Last October, Inslee and Murray announced their intent to come up with a joint state-federal plan for salmon recovery in the basin. They have set a July 31 deadline for their recommendations and will allow the public to submit comments on the draft report until July 11.
“We continue to approach the question of breaching with open minds and without a predetermined decision,” Inslee and Murray said in a joint statement.
The draft report, compiled by Ross Strategic and Kramer Consulting, says that replacing most of the services the dam provides is possible, but costly. If they are breached, the region’s barging and cruise industries will take a hit.

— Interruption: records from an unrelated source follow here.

theorem judgeWait_frame (t : Nat) (s : State) : (judgeWait t s).sansTraffic = s.sansTraffic := by
  have h := classify_traffic t s
  unfold judgeWait; dsimp only; split
  · split
    · split
      · change State.sansTraffic (makeStray _ _ _).state = _
        rw [makeStray_traffic]; exact h
      · exact h
    · exact h
    · rw [raiseExpired_traffic]; exact h
  · exact h

theorem judgeLimit_frame (t : Nat) (s : State) : (judgeLimit t s).sansTraffic = s.sansTraffic := by
  unfold judgeLimit; split
  · split
    · dsimp only
      split
      · change State.sansTraffic (makeStray _ _ _).state = _
        exact makeStray_traffic _ _ _
      · exact makeStray_traffic _ _ _
    · rfl
  · rfl

theorem newPass_frame (t : Nat) (s : State) : (newPass t s).sansTraffic = s.sansTraffic := by
  unfold newPass; dsimp only
  rw [passToSelection_traffic, judgeLimit_frame]
  split
  · split
    · rw [judgeWait_frame]; rfl
    · rfl
  · rfl

theorem loadOrphan_frame (t : Nat) (s : State) : (loadOrphan t s).sansTraffic = s.sansTraffic := by
  unfold loadOrphan
  rw [passToSelection_traffic, makeStray_traffic, loadTray_traffic]

theorem orphanFound_frame (t : Nat) (s : State) : (orphanFound t s).sansTraffic = s.sansTraffic := by
  unfold orphanFound; dsimp only
  rw [loadOrphan_frame, State.sansTraffic_sansNotices, raise_frame, ← State.sansTraffic_sansNotices]
  split
  case h_1 => rw [State.sansTraffic_sansInds, loseReservation_frame]; rfl
  all_goals rfl

theorem settleLoaded_frame (t : Nat) (b : BagRecord) (eye : Bool) (s : State) :
    (settleLoaded t b eye s).sansTraffic = s.sansTraffic := by
  unfold settleLoaded lostBag; split
  · exact newPass_frame _ _
  · rw [emptyTray_traffic, State.sansTraffic_sansBags, loseBag_frame]; rfl

theorem settleUnconfirmed_frame (t : Nat) (b : BagRecord) (c : ChuteId) (g : BitVec 8) (eye : Bool)
    (s : State) : (settleUnconfirmed t b c g eye s).sansTraffic = s.sansTraffic := by
  unfold settleUnconfirmed tiltFailure sortInferred; split
  · rw [newPass_frame]
    change State.sansTraffic (tiltFailed _ _) = _
    rw [State.sansTraffic_sansChutes, tiltFailed_frame, returnFill_frame]; rfl
  · rw [emptyTray_traffic]
    change State.sansTraffic (sortBag _ _ _ _) = _
    rw [State.sansTraffic_sansBags, sortBag_frame]; rfl

theorem settleRow_frame (t : Nat) (eye : Bool) (s : State) :
    (settleRow t eye s).sansTraffic = s.sansTraffic := by
  unfold settleRow; split
  case h_1 => split; exacts [orphanFound_frame _ _, rfl]
  case h_2 => split; exacts [orphanFound_frame _ _, rfl]
  case h_3 => exact settleLoaded_frame _ _ _ _
  case h_4 => exact settleUnconfirmed_frame _ _ _ _ _ _
  case h_5 =>
    rw [settleLoaded_frame]
    change State.sansTraffic (cancelSelection _ _) = _
    rw [State.sansTraffic_sansSelection, cancelSelection_frame]; rfl
  case h_6 => rw [settleUnconfirmed_frame]; rfl
  case h_7 => split; exacts [loadOrphan_frame _ _, emptyTray_traffic _ _]
  case h_8 => rfl

theorem closeLaunch_frame (t : Nat) (s : State) : (closeLaunch t s).sansTraffic = s.sansTraffic := by
  unfold closeLaunch; split
  · change State.sansTraffic (List.foldl _ _ _) = _
    exact foldl_keeps State.sansTraffic
      (fun s i => modInd i (fun r => { r with windows := r.windows.filter fun w => w.tray != t }) s)
      (fun _ _ => rfl) _ s
  · rfl

/-- A tray without an open launch window has none closed. -/
theorem closeLaunch_of_none (t : Nat) (s : State) (h : ∀ i, ∀ w ∈ (s.ind i).windows, w.tray ≠ t) :
    closeLaunch t s = s := by
  unfold closeLaunch
  rw [if_neg]
  simp only [List.any_eq_true, decide_eq_true_eq]
  rintro ⟨i, -, w, hw, e⟩
  exact h i w hw e

/-- After the check eye has closed a tray's launch windows none is open, and the others stand. -/
theorem closeLaunch_windows (t : Nat) (s : State) (i : IndId) :
    ((closeLaunch t s).ind i).windows = (s.ind i).windows.filter fun w => w.tray != t := by
  unfold closeLaunch
  split
  · cases i <;> rfl
  · next h =>
    refine (List.filter_eq_self.mpr fun w hw => ?_).symm
    simp only [List.any_eq_true, decide_eq_true_eq] at h
    exact bne_iff_ne.mpr fun e => h ⟨i, by cases i <;> simp [allInds], w, hw, e⟩

theorem reconcile_frame (t : Nat) (eye : Bool) (s : State) :
    (reconcile t eye s).sansTraffic = s.sansTraffic :=
  (settleRow_frame _ _ _).trans (closeLaunch_frame _ _)

theorem grantReservation_frame (s : State) : (grantReservation s).sansTraffic = s.sansTraffic := by
  unfold grantReservation; split
  · split <;> rfl
  · rfl

theorem claimTray_frame (i : IndId) (t : Nat) (s : State) :
    (claimTray i t s).sansTraffic = s.sansTraffic := by
  unfold claimTray; split
  · dsimp only
    rw [State.sansTraffic_sansInds, modInd_frame, ← State.sansTraffic_sansInds, passToSelection_traffic,
      classify_traffic, loadTray_traffic]; rfl
  · rfl

theorem releaseGranted_frame (i : IndId) (t : Nat) (s : State) :
    (releaseGranted i t s).sansTraffic = s.sansTraffic := by
  unfold releaseGranted freeReserved; split
  · split <;> rfl
  · rfl

theorem requestReservation_traffic (i : IndId) (s : State) :
    (requestReservation i s).sansTraffic = s.sansTraffic := by
  rw [State.sansTraffic_sansInds, requestReservation_frame]; rfl

theorem claimCheck_frame (hold : Bool) (i : IndId) (s : State) :
    (claimCheck hold i s).sansTraffic = s.sansTraffic := by
  unfold claimCheck; dsimp only; split
  · rw [requestReservation_traffic, claimTray_frame]
  · rw [requestReservation_traffic]
    change State.sansTraffic (if _ then _ else _) = _
    split
    · exact releaseGranted_frame _ _ _
    · rfl

/-- One act of a pitch event reaches the traffic alone: the loop's own position and timing, every
configuration, the clocks, the windows, the maps and the ports stand. -/
theorem doAct_frame (hold eye : Bool) (s : State) (a : PitchAct) :
    (doAct hold eye s a).sansTraffic = s.sansTraffic := by
  unfold doAct
  rw [State.sansTraffic_sansInds, settleHolds_frame, ← State.sansTraffic_sansInds]
  cases a with
  | claim i => exact claimCheck_frame _ _ _
  | grant => exact grantReservation_frame _
  | reconcile => exact reconcile_frame _ _ _
  | arm t =>
    dsimp only
    rw [State.sansTraffic_sansSelection, armTray_frame]; rfl
  | reselect t => exact passToSelection_traffic _ _

theorem expireWindows_frame (i : IndId) (s : State) :
    (expireWindows i s).sansTraffic = s.sansTraffic := by
  unfold expireWindows
  rw [State.sansTraffic_sansInds, modInd_frame, ← State.sansTraffic_sansInds]
  exact foldl_keeps State.sansTraffic (fun s (w : LaunchWindow) => confirmLaunch w.tray s) (fun _ _ => rfl) _ s

/-- All acts of a pitch event, in whatever order the free choice gives (log 1). -/
theorem pitchActs_frame (hold first : Bool) (order : List Nat) (eye : Bool) (s : State) :
    (pitchActs hold first order eye s).sansTraffic = s.sansTraffic := by
  unfold pitchActs; dsimp only
  rw [foldl_keeps State.sansTraffic _ (fun s a => doAct_frame hold eye s a)]
  exact foldl_keeps State.sansTraffic _
    (fun s i => by rw [expireWindows_frame]; rfl) _ s

end Sys2Proof.Machine
end

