/-- Step 5 (R98). -/
theorem classify_duplicate (hcode : e.status.code = 1 ∨ e.status.code = 2) :
    b' = { b with
      tag2 := none, slot := some sl, cls := .stray .duplicateTag, strayId := b'.strayId, entryLink := none } ∧
      recordedAs ⟨.duplicateTag, some tag, none, some sl, none⟩ s (classify t s).state b'.strayId ∧
      (classify t s).state.flagged .shore .duplicateTag = true := by
  have hopen := hst.imp_right (Or.inl (b := (s.slot sl).state = .closing))
  have hcls := classifyInSlot_duplicate (t := t) (s := s.slotted t sl) hst he hcode
  obtain ⟨hbag, hrecord⟩ := classify_strayOfSlot hb hslot hb' htag htag2 hdec hopen hcls rfl rfl
  refine ⟨hbag, hrecord, ?_⟩
  rw [classify_slotted hb htag htag2 hdec hopen, hcls]
  exact (makeStray_moves ..).flags _ _ (flagged_raise _ (Scope.names_shore _) _)

/-- Step 6 (R99). -/
theorem classify_unmapped (hon : e.status.code ≠ 1) (hsorted : e.status.code ≠ 2)
    (hmap : s.lookup sl e.cabin = none) :
    ((s.slot sl).state = .loading →
      b' = { b with
        tag2 := none, slot := some sl, cls := .waiting .cabinUnmapped, strayId := none, entryLink := none } ∧
        (classify t s).state = { s with loop := (classify t s).state.loop }) ∧
      ((s.slot sl).state = .final →
        b' = { b with
          tag2 := none, slot := some sl, cls := .stray .cabinUnmapped, strayId := b'.strayId, entryLink := none } ∧
          recordedAs ⟨.cabinUnmapped, some tag, none, some sl, some e.cabin⟩ s (classify t s).state b'.strayId) := by
  have hcls := classifyInSlot_unmapped (t := t) (s := s.slotted t sl) hst he hon hsorted hmap
  have hstate : ((s.slotted t sl).slot sl).state = (s.slot sl).state := rfl
  refine ⟨fun hload => ?_, fun hfinal => ?_⟩
  · rw [if_pos (hstate.trans hload)] at hcls
    exact classify_waitsForSlot hb hslot hb' htag htag2 hdec hload hcls
  · rw [if_neg (by rw [hstate, hfinal]; nofun)] at hcls
    exact classify_strayOfSlot hb hslot hb' htag htag2 hdec (.inr (.inl hfinal)) hcls rfl rfl

/-- Step 7 (R100). -/
theorem classify_routed (hon : e.status.code ≠ 1) (hsorted : e.status.code ≠ 2)
    (hmap : (s.lookup sl e.cabin).isSome = true) :
    b' = { b with
      tag2 := none, slot := some sl, cls := .routed, strayId := b'.strayId, entryLink := some tag } ∧
      (classify t s).state.entry tag = some { e with status := .onLoop false } ∧
      (∀ x, s.strayOfTag tag = some x → x.slot = some (sl, (s.slot sl).call) →
        b'.strayId = some x.id ∧ (classify t s).state.strays = s.strays.map fun y =>
          if y.id = x.id then { y with state := .reinducted, untracked := false } else y) ∧
      ((∀ x, s.strayOfTag tag = some x → x.slot ≠ some (sl, (s.slot sl).call)) →
        b'.strayId = none ∧ (classify t s).state.strays = s.strays) := by
  obtain ⟨g, hg⟩ := Option.isSome_iff_exists.mp hmap
  have hopen := hst.imp_right (Or.inl (b := (s.slot sl).state = .closing))
  have hcls := classifyInSlot_routed (t := t) (s := s.slotted t sl) hst he hon hsorted hg
  exact routeBag_outcome ((classify_slotted hb htag htag2 hdec hopen).trans hcls) rfl (slotted_tray hb hslot sl) hb'
    (entry_of_entryIn he).1 hon hsorted
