-- ==== Sys2Proof/Word.lean ====
section
/-! DEFINITION. The plain data types of the HUFF core: register words, port bytes and symbols
(spec/00_scope.md R8, R10, R11). -/

namespace Sys2Proof

/-- A register value: an unsigned 32-bit number (R8 `REG_W`, R10). -/
abbrev Word := BitVec 32

/-- An item of BYTE_IN or BYTE_OUT: an 8-bit unsigned value (R86, R120). -/
abbrev Byte := BitVec 8

/-- A symbol of the alphabet: the byte values 0 to 255 and EOF = 256 (R3, R8 `ASIZE`). -/
abbrev Sym := Fin 257

/-- The end-of-data sentinel `EOF_SYM` = 256 (R8). -/
abbrev eof : Sym := 256

/-- A bit string, in the order the block sends or receives it (R11). -/
abbrev Bits := List Bool

end Sys2Proof
end

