-- ==== Sys2Proof/Decode.lean ====
section
/-! DEFINITION. Decoding of command words and bus accesses, total and refusing by name, and the
encoder written from the same tables (spec/30_encoding.md R110 to R112, R123; spec/10_state.md R32;
spec/20_memory.md R80 to R83). -/

namespace Sys2Proof

/-- Why a host access is no operation of the opcode table. None of these stops the machine: each
has the effect its rule gives (`Machine.plainAccess`). -/
inductive NotInstr where
  /-- The address is outside the 2048-byte window: the block is not reached (R80). -/
  | outsideWindow
  /-- Narrower than 32 bits (R82). -/
  | narrow
  /-- An offset that is not a multiple of 4 (R82). -/
  | misaligned
  /-- A read of a register other than FREQ_v, or of a reserved offset (R32, R83). -/
  | registerRead (r : Reg)
  /-- A write to a read-only register or a reserved offset (R83). -/
  | ignoredWrite (r : Reg)
deriving DecidableEq, Repr

/-- What the decoder answers: an operation of the opcode table, or why the access is none. -/
inductive Decoded where
  | instr (i : Instr)
  | other (why : NotInstr)
deriving DecidableEq, Repr

/-- The command of a word written to CMD (R111, R112): total, since every word that is not one of
the seven legal ones is one of the illegal rows. -/
def decodeCommand (w : Word) : Instr :=
  if w.extractLsb' 4 28 ≠ 0 then .illegalRsv (w.extractLsb' 4 28) (w.extractLsb' 0 4)
  else match (w.extractLsb' 0 4).toNat with
    | 0 => .nop
    | 1 => .clearFreq
    | 2 => .build
    | 3 => .writeHeader
    | 4 => .readHeader
    | 5 => .encode
    | 6 => .decode
    | 7 => .illegalOp7
    | _ => .illegalOp8F (w.extractLsb' 0 3)

/-- The register at an aligned offset of the window (R32): FREQ_v stands at 0x400 + 4v, so v is
offset bits 9:2, and CODE_BITS_k at 0x040 + 4k. -/
def regAt (off : BitVec 11) : Reg :=
  if 0x400 ≤ off.toNat then .freq (off.extractLsb' 2 8)
  else if 0x040 ≤ off.toNat ∧ off.toNat < 0x060 then .codeBits (Fin.ofNat 8 (off.toNat / 4))
  else match off.toNat with
    | 0x000 => .id
    | 0x004 => .ctrl
    | 0x008 => .cmd
    | 0x00C => .status
    | 0x010 => .errInfo
    | 0x014 => .bitsIn
    | 0x018 => .bitsOut
    | 0x01C => .bytesIn
    | 0x020 => .bytesOut
    | 0x024 => .leaves
    | 0x028 => .codeSel
    | 0x02C => .codeLen
    | _ => .reserved

/-- The operation of an aligned 32-bit transaction on a register (R123), if it is one. -/
def decodeReg : Reg → BusOp → Decoded
  | .cmd, .write w => .instr (decodeCommand w)
  | .ctrl, .write v => .instr (.abort v)
  | .codeSel, .write s => .instr (.wrCodeSel s)
  | .freq v, .write n => .instr (.setf v n)
  | .freq v, .read => .instr (.rdFreq v)
  | r, .read => .other (.registerRead r)
  | r, .write _ => .other (.ignoredWrite r)

/-- The decoder of a 32-bit transaction inside the window; a misaligned one is none (R81, R82). -/
def decode (t : Txn) : Decoded :=
  if t.offset.extractLsb' 0 2 ≠ 0 then .other .misaligned else decodeReg (regAt t.offset) t.op

/-- The decoder of a host access on the bus, for a window at `base` = `HUFF_BASE` (R80 to R82). -/
def decodeAccess (base : Nat) (a : Access) : Decoded :=
  if a.addr < base ∨ base + Config.windowBytes ≤ a.addr then .other .outsideWindow
  else if a.width ≠ .word then .other .narrow
  else decode ⟨BitVec.ofNat 11 (a.addr - base), a.op⟩

/-- The operation an answer of the decoder names, if any. -/
def Decoded.instr? : Decoded → Option Instr
  | .instr i => some i
  | .other _ => none

/-! ### The encoder -/

/-- The command word of the row ILLEGAL (OP 0x8..0xF): RSV = 0, OP = 1 ++ `low` (R110, R112). -/
def op8FWord (low : BitVec 3) : Word := (0#28 ++ 1#1 ++ low : BitVec (28 + 1 + 3))

/-- The command word of the row ILLEGAL (RSV ≠ 0): RSV in bits 31:4, OP in bits 3:0 (R110). -/
def rsvWord (rsv : BitVec 28) (op : BitVec 4) : Word := (rsv ++ op : BitVec (28 + 4))

/-- The offset of a register (R32); a reserved one is given by its first offset, 0x030. -/
def regOffset : Reg → BitVec 11
  | .id => 0x000
  | .ctrl => 0x004
  | .cmd => 0x008
  | .status => 0x00C
  | .errInfo => 0x010
  | .bitsIn => 0x014
  | .bitsOut => 0x018
  | .bytesIn => 0x01C
  | .bytesOut => 0x020
  | .leaves => 0x024
  | .codeSel => 0x028
  | .codeLen => 0x02C
  | .codeBits k => BitVec.ofNat 11 (0x040 + 4 * k.val)
  | .freq v => (1#1 ++ v ++ 0#2 : BitVec (1 + 8 + 2))
  | .reserved => 0x030

/-- The transaction of an operation (R123): the pair (offset, data) of a write, or a read. -/
def encode (i : Instr) : Txn :=
  match i with
  | .setf v n => ⟨regOffset (.freq v), .write n⟩
  | .rdFreq v => ⟨regOffset (.freq v), .read⟩
  | .wrCodeSel s => ⟨regOffset .codeSel, .write s⟩
  | .abort v => ⟨regOffset .ctrl, .write v⟩
  | .nop => ⟨regOffset .cmd, .write 0x00000000⟩
  | .clearFreq => ⟨regOffset .cmd, .write 0x00000001⟩
  | .build => ⟨regOffset .cmd, .write 0x00000002⟩
  | .writeHeader => ⟨regOffset .cmd, .write 0x00000003⟩
  | .readHeader => ⟨regOffset .cmd, .write 0x00000004⟩
  | .encode => ⟨regOffset .cmd, .write 0x00000005⟩
  | .decode => ⟨regOffset .cmd, .write 0x00000006⟩
  | .illegalOp7 => ⟨regOffset .cmd, .write 0x00000007⟩
  | .illegalOp8F low => ⟨regOffset .cmd, .write (op8FWord low)⟩
  | .illegalRsv rsv op => ⟨regOffset .cmd, .write (rsvWord rsv op)⟩

/-! ### The opcode table's words -/

/-- The transaction that a word of spec/opcode_table.json stands for. A row of 32 bits is a command
word, the data of a write to CMD; a shorter row gives the window offset (its match and mask apply
to offset bits 10:0) of an access whose data bits are all 0. SETF and RD_FREQ have the same offset
bits in the table, and such a word is read as the write (assumption 9). -/
def tableTxn (nbits w : Nat) : Txn :=
  if 32 ≤ nbits then ⟨0x008, .write (BitVec.ofNat 32 w)⟩ else ⟨BitVec.ofNat 11 w, .write 0⟩

/-- The instruction the decoder reads from a word of the opcode table. -/
def decodeTableWord (nbits w : Nat) : Option Instr := (decode (tableTxn nbits w)).instr?

end Sys2Proof
end

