/-- The run of ENCODE from any position where it reads, by the bytes of the message still to come
(R201, R203). -/
theorem run_encode {after : List ByteItem} (m : List Byte) {bits : Bits} {s : State}
    {p : EncodeProgress} (hpayload : t.payload m = some bits) (hp : ReadsNext t p)
    (hseq : s.blk.seq = .encode p) (htree : s.blk.tree = some t)
    (habort : s.blk.abortReq = false)
    (hoffer : s.env.byteIn = m.map .byte ++ .endOfMessage :: after)
    (hroom : bits.length ≤ s.env.bitRoom)
    (hsched : s.env.schedule = List.replicate (m.length + bits.length + 2) .engine ++ rest) :
    run (m.length + bits.length + 2) s = .next
      ⟨{ ended s.blk .none false 0 with
          bytesIn := s.blk.bytesIn + BitVec.ofNat 32 m.length
          bitsOut := s.blk.bitsOut + BitVec.ofNat 32 bits.length },
        { engineTurn s.env rest with
          byteIn := after, bitOut := s.env.bitOut ++ bits,
          bitRoom := s.env.bitRoom - bits.length }⟩ := by
  induction m generalizing s p bits with
  | nil =>
    rw [List.length_nil, Nat.zero_add] at hsched ⊢
    obtain ⟨q, hq, hrun⟩ := run_encode_item (it := .endOfMessage) 1 hp ⟨rfl, rfl⟩ hpayload hseq
      htree habort hoffer hroom hsched
    refine hrun.trans (Eq.trans (run_engine (n := 0) rfl rfl (exec_encode_end rfl rfl htree hq)) ?_)
    simp [run, finish, endCommand, ended, engineTurn, encodeSent, takeByteItem]
  | cons v m ih =>
    obtain ⟨code, tail, hcode, htail, rfl⟩ := payload_cons hpayload
    have hsteps : (v :: m).length + (code ++ tail).length + 2 =
        code.length + (m.length + tail.length + 2) + 1 := by
      simp only [List.length_cons, List.length_append]
      omega
    rw [List.length_append] at hroom
    rw [hsteps] at hsched ⊢
    obtain ⟨q, hq, hrun⟩ := run_encode_item (it := .byte v) _ hp ⟨rfl, rfl⟩ hcode hseq htree
      habort hoffer (Nat.le_of_add_right_le hroom) hsched
    refine hrun.trans (Eq.trans (ih htail (.inr ⟨_, symOfByte_ne_eof v, hq⟩) rfl htree habort rfl
      (Nat.le_sub_of_add_le' hroom) rfl) ?_)
    simp [ended, engineTurn, encodeSent, takeByteItem, BitVec.ofNat_add, BitVec.add_assoc,
      BitVec.add_comm 1#32, Nat.sub_sub]

end

/-- Settles O54: the run from the start, where the whole message is still to come. -/
theorem encodeSendsThePayload : Obligations.EncodeSendsThePayload :=
  fun _ _ m _ _ _ hpayload htree hseq habort hoffer hroom hsched =>
    run_encode m hpayload (.inl rfl) hseq htree habort hoffer hroom hsched

end Sys2Proof.Proofs
end

section
/-! PROOFS. The decoder: what DECODE does at each position, and its whole run (43_decoder.md R222 to
R225). -/

namespace Sys2Proof.Proofs

open Sys2Proof Sys2Proof.Machine Sys2Proof.Safety Sys2Proof.Laws

/-! ### A truncated stream (R224) -/

/-- Settles O56: EOD ends DECODE before any transaction, so no abort test comes first. -/
theorem decodeReportsATruncatedStream : Obligations.DecodeReportsATruncatedStream := by
  intro s t cur hturn htree hseq
  simp only [exec, execDecode, commandStep_engine _ _ hturn, engineDecode, hseq, htree]
  rfl

/-! ### What DECODE does at a node (R222, R223) -/

section
variable {s : State} (habort : s.blk.abortReq = false)
include habort

theorem outByte_give (v : Byte) (k : Seq) {room : Nat} (hroom : s.env.byteRoom = room + 1) :
    outByte v k s = setSeq k (giveByte v room s) := by
  simp only [outByte, unlessAborted, habort, hroom, Bool.false_eq_true, if_false]

theorem decodeInBit_take (cur : Tree) {it : BitItem} {more : List BitItem}
    (hoffer : s.env.bitIn = it :: more) :
    decodeInBit cur s = setSeq (.decode (.got cur it)) (takeBitItem it more s) :=
  inBit_take habort _ hoffer

theorem decodeAt_give {sym : Sym} (hne : sym ≠ eof) {room : Nat}
    (hroom : s.env.byteRoom = room + 1) :
    decodeAt (.leaf sym) s = setSeq (.decode .emitted) (giveByte (byteOfSym sym) room s) :=
  (decodeAt_byte s hne).trans (outByte_give habort _ _ hroom)

end

theorem decodeAt_eof (s : State) : decodeAt (.leaf eof) s = finish s := by
  rw [decodeAt, if_pos rfl]

/-- At position `p` the engine's step looks at the node `cur`: at the root after a byte, too, where
the root is a branch (R222). -/
def DecodeLooksAt (t : Tree) (p : DecodeProgress) (cur : Tree) : Prop :=
  DecodeCursor t p cur ∨ (p = .emitted ∧ cur = t ∧ cur.isBranch = true)

section
variable {s : State} {t : Tree} {p : DecodeProgress} (hturn : s.env.turn = .engine)
  (hseq : s.blk.seq = .decode p) (htree : s.blk.tree = some t)
include hturn hseq htree

theorem exec_decode_looksAt {cur : Tree} (hp : DecodeLooksAt t p cur) :
    exec .decode s = .next (decodeAt cur s) := by
  rcases hp with hcur | ⟨rfl, rfl, hbranch⟩
  · exact exec_decode_at hturn hseq htree hcur
  · rw [exec_decode_emitted hturn hseq htree, decodeAt_branch s hbranch]

/-- DECODE at a branch consumes the next item (R222). -/
theorem exec_decode_take {cur : Tree} {it : BitItem} {more : List BitItem}
    (habort : s.blk.abortReq = false) (hp : DecodeLooksAt t p cur) (hbranch : cur.isBranch = true)
    (hoffer : s.env.bitIn = it :: more) :
    exec .decode s = .next (setSeq (.decode (.got cur it)) (takeBitItem it more s)) := by
  rw [exec_decode_looksAt hturn hseq htree hp, decodeAt_branch s hbranch,
    decodeInBit_take habort cur hoffer]

/-- DECODE at a byte's leaf gives the byte to a sink that accepts (R223). -/
theorem exec_decode_give {sym : Sym} {room : Nat} (habort : s.blk.abortReq = false)
    (hcur : DecodeCursor t p (.leaf sym)) (hne : sym ≠ eof) (hroom : s.env.byteRoom = room + 1) :
    exec .decode s = .next (setSeq (.decode .emitted) (giveByte (byteOfSym sym) room s)) := by
  rw [exec_decode_at hturn hseq htree hcur, decodeAt_give habort hne hroom]
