-- ==== Sys2Proof/Machine/Errors.lean ====
section
/-! DEFINITION. The command errors with their codes and information values (spec/60_exceptions.md R280, R281). -/

namespace Sys2Proof.Machine

/-- The dimension field an INVALID_DIMENSION names (R281). -/
inductive DimField where
  | srcW
  | srcH
  | srcC
  | dstW
  | dstH
  deriving DecidableEq, Repr

/-- The region a REGION_OVERFLOW names (R281). -/
inductive Region where
  | source
  | destination
  deriving DecidableEq, Repr

/-- The coordinate an ADDR_RANGE names (R281). -/
inductive Coordinate where
  | x
  | y
  | channel
  deriving DecidableEq, Repr

/-- The errors a command can complete with (R280). -/
inductive CmdError where
  | invalidDimension (f : DimField)
  | unknownOperation (word : Word)
  | lutNotLoaded (index : Nat)
  | regionOverflow (r : Region)
  | aliased
  | addrRange (c : Coordinate)
  deriving DecidableEq, Repr

/-- STATUS.ERR_CODE of an error (R280). -/
def CmdError.code : CmdError → Byte
  | .invalidDimension _ => 0x01
  | .unknownOperation _ => 0x02
  | .lutNotLoaded _ => 0x03
  | .regionOverflow _ => 0x04
  | .aliased => 0x05
  | .addrRange _ => 0x06

/-- ERR_INFO of an error (R281). -/
def CmdError.info : CmdError → Word
  | .invalidDimension .srcW => 1
  | .invalidDimension .srcH => 2
  | .invalidDimension .srcC => 3
  | .invalidDimension .dstW => 4
  | .invalidDimension .dstH => 5
  | .unknownOperation word => word
  | .lutNotLoaded index => BitVec.ofNat 32 index
  | .regionOverflow .source => 1
  | .regionOverflow .destination => 2
  | .aliased => 0
  | .addrRange .x => 1
  | .addrRange .y => 2
  | .addrRange .channel => 3

end Sys2Proof.Machine
end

Newhouse, McMorris Rodgers and Bentz all criticized the Inslee-Murray report. Bentz, for instance, called it a “slap in the face to working Oregonians,” saying it is “based on predictable cherry-picked, a la carte science.”
The Pacific Northwest Waterways Association, a group representing ports, barge companies and agricultural producers, also denounced the report, calling it an "oversimplification of dam breaching."
“There are significant gaps in the report as it relates to understanding the reality of shifting to alternative transportation modes, permitting and developing the infrastructure that would be required, impacts to Northwest and U.S. farmers, and the true ability to meet our regional and national climate goals without the dams in place,” said PNWA Director Heather Stebbings.
The National Wildlife Federation, however, praised the document's findings, saying the report “clearly outlines the services the dams provide can be replaced — and improved — with infrastructure investments in energy.”